Lessons learned are captured and leveraged, and less time is wasted on duplicated work—one study found that 3.6% of US GDP is spent re-creating content users can’t find (Nucleus Research, 2016).

Russell Ackhoff, a pioneer of systems thinking, developed a data-to-understanding continuum that can be thought of as a framework for organizational knowledge maturity today.

We won’t rehash the details of his model here, but it suggests that when organizations better grasp their information and the knowledge derived from the information, leaders have a more clear understanding of organizational and operational intelligence.

Government organizations grow when this is applied; beyond merely “tagging” content for compliance and records management purposes, there are great benefits to helping workers categorize, find, and deliver information to develop understanding.

Better business processes and software choices are two of the most important benefits.

Thinking of information and knowledge as tangible assets—and effectively delivering and managing them—will help the department or agency to better will fulfill its mission.

Focusing in this way makes compliance and adoption of records management practices and systems more palatable and attainable.

Where are we today?

To monitor how agencies are progressing towards M-12-18 compliance, in 2016, NARA began requiring Executive Branch departments and agencies to submit submission of an annual Federal Email Management Report.

Senior Agency Official for Records Management are asked to report on their level of email management maturity in four key success factors which included the usability and retrievability of email throughout its lifecycle.

Beyond Records Management: Knowledge Management in a Government Context
Federal Email Management Report Key Success Factors

All Executive Branch agencies reported their score at the highest or second-highest level of maturity on this dimension in their 2017 report. This would indicate that many had “standardized processes for access and retrieval were beginning,” or “retrievable during the normal course of business.”

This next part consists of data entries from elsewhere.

/-- A rounded quotient of units, where it does not overflow. -/
theorem F32.rounds_finish {e : ℝ} {b : Bool} {p q : ℕ} (free : Word) (hq : 0 < q)
    (he : e = F32.signed b ((p : ℝ) / q) / 2 ^ 149) (hlt : |e| < 2 ^ 128 - 2 ^ 103) :
    F32.Rounds e (F32.finish free b (F32.roundMag p q)) := by
  have hnear := F32.nearestMag_roundMag p hq
  have ht : (0 : ℝ) ≤ (p : ℝ) / q := by positivity
  have hM := F32.nearestMag_lt_infMag hnear (F32.units_lt_of_abs_lt ht (he ▸ hlt))
  rw [F32.finish_of_lt hM, he]
  exact F32.rounds_pack b ht hnear hM

/-- A sum of exact value `z` units; a zero is rounded to itself, whatever its sign. -/
theorem F32.rounds_sumResult (free : Word) (bothNeg : Bool) {z : ℤ} (hlt : |(z : ℝ) / 2 ^ 149| < 2 ^ 128 - 2 ^ 103) :
    F32.Rounds (z / 2 ^ 149) (F32.sumResult free bothNeg z) := by
  rw [F32.sumResult]
  split_ifs with hz
  · have hzero : F32.pack bothNeg 0 = F32.finish free bothNeg (F32.roundMag 0 1) := by
      rw [F32.roundMag_zero one_pos, F32.finish_of_lt (by decide)]
    rw [hzero]
    exact F32.rounds_finish free one_pos (by cases bothNeg <;> simp [F32.signed, hz]) hlt
  · exact F32.rounds_finish free one_pos (by rw [Nat.cast_one, div_one, F32.signed_natAbs]) hlt

section
variable {a b : Word} (ha : F32.isFinite a = true) (hb : F32.isFinite b = true)
include ha hb

theorem F32.rounds_add (hlt : |(F32.value a : ℝ) + F32.value b| < 2 ^ 128 - 2 ^ 103) :
    F32.Rounds ((F32.value a : ℝ) + F32.value b) (F32.add a b) := by
  have hsum : (F32.value a : ℝ) + F32.value b = (F32.units a + F32.units b : ℤ) / 2 ^ 149 := by
    rw [F32.value_eq_units, F32.value_eq_units]; push_cast; ring
  rw [hsum] at hlt ⊢
  rw [F32.add_finite ha hb]
  exact F32.rounds_sumResult _ _ hlt

theorem F32.rounds_sub (hlt : |(F32.value a : ℝ) - F32.value b| < 2 ^ 128 - 2 ^ 103) :
    F32.Rounds ((F32.value a : ℝ) - F32.value b) (F32.sub a b) := by
  have hdiff : (F32.value a : ℝ) - F32.value b = (F32.units a - F32.units b : ℤ) / 2 ^ 149 := by
    rw [F32.value_eq_units, F32.value_eq_units]; push_cast; ring
  rw [hdiff] at hlt ⊢
  rw [F32.sub_finite ha hb]
  exact F32.rounds_sumResult _ _ hlt

theorem F32.rounds_mul (hlt : |(F32.value a : ℝ) * F32.value b| < 2 ^ 128 - 2 ^ 103) :
    F32.Rounds ((F32.value a : ℝ) * F32.value b) (F32.mul a b) := by
  rw [F32.mul_finite ha hb]
  refine F32.rounds_finish _ (by positivity) ?_ hlt
  rw [F32.value_eq_signed, F32.value_eq_signed, div_mul_div_comm, F32.signed_mul, ← div_div, F32.signed_div_right,
    Nat.cast_mul, F32.cast_scale]

theorem F32.rounds_div (h0 : (F32.value b : ℝ) ≠ 0) (hlt : |(F32.value a : ℝ) / F32.value b| < 2 ^ 128 - 2 ^ 103) :
    F32.Rounds ((F32.value a : ℝ) / F32.value b) (F32.div a b) := by
  have hmag : F32.mag b ≠ 0 := mt F32.value_eq_zero.2 h0
  rw [F32.div_finite ha hb hmag]
  refine F32.rounds_finish _ (Nat.pos_of_ne_zero (mt F32.magUnits_eq_zero.1 hmag)) ?_ hlt
  rw [F32.value_eq_signed, F32.value_eq_signed, div_div_div_cancel_right₀ (by positivity), F32.signed_div,
    F32.signed_div_right, Nat.cast_mul, F32.cast_scale, mul_div_right_comm, mul_div_cancel_right₀ _ (by positivity)]

theorem F32.value_min : (F32.value (F32.min a b) : ℝ) = Min.min (F32.value a : ℝ) (F32.value b) := by
  rw [F32.min_finite ha hb]
  split_ifs with h
  · exact (min_eq_right (F32.value_lt_value.2 h).le).symm
  · exact (min_eq_left (F32.value_le_value.2 (not_lt.1 h))).symm

theorem F32.value_max : (F32.value (F32.max a b) : ℝ) = Max.max (F32.value a : ℝ) (F32.value b) := by
  rw [F32.max_finite ha hb]
  split_ifs with h
  · exact (max_eq_right (F32.value_lt_value.2 h).le).symm
  · exact (max_eq_left (F32.value_le_value.2 (not_lt.1 h))).symm

end

theorem F32.value_abs {a : Word} (ha : F32.isFinite a = true) : (F32.value (F32.abs a) : ℝ) = |(F32.value a : ℝ)| := by
  rw [F32.value_eq_units, F32.units_abs ha, F32.value_eq_units, abs_div, Int.cast_abs,
    abs_of_pos (by positivity : (0 : ℝ) < 2 ^ 149)]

All but one agency reported gains in accessibility between 2016 and 2017; of those reporting gains on their overall survey score, their accessibility ratings improved by 2 points (on a scale of 0-4).

The survey defines “what success looks like” as: “email records are maintained in a system that preserves their content, context and structure, protects against their unauthorized loss or destruction, and ensures that they remain discoverable, retrievable and usable for the period specified in their retention schedule.”

While this survey was focused on records management compliance, clearly there has been a determined effort to increase accessibility of emails which will also benefit agency workers with improved knowledge management practices.

Is your agency attainment of M-12-18 compliance leading to effectiveness and efficiency of your organization?

In a future blog post, we’ll examine another dimension on which agencies are reporting progress—namely that of the email systems—where average responses were lower on the maturity scale.

NEOSTEK and Colligo will be exhibiting at the 930gov conference again this year.

Will you be in attendance?

We invite you to visit us at booth 321 and hear how we’ve helped other government agencies bridge the gap between knowledge and records management while improving compliance.  Contact us to set up a time to connect.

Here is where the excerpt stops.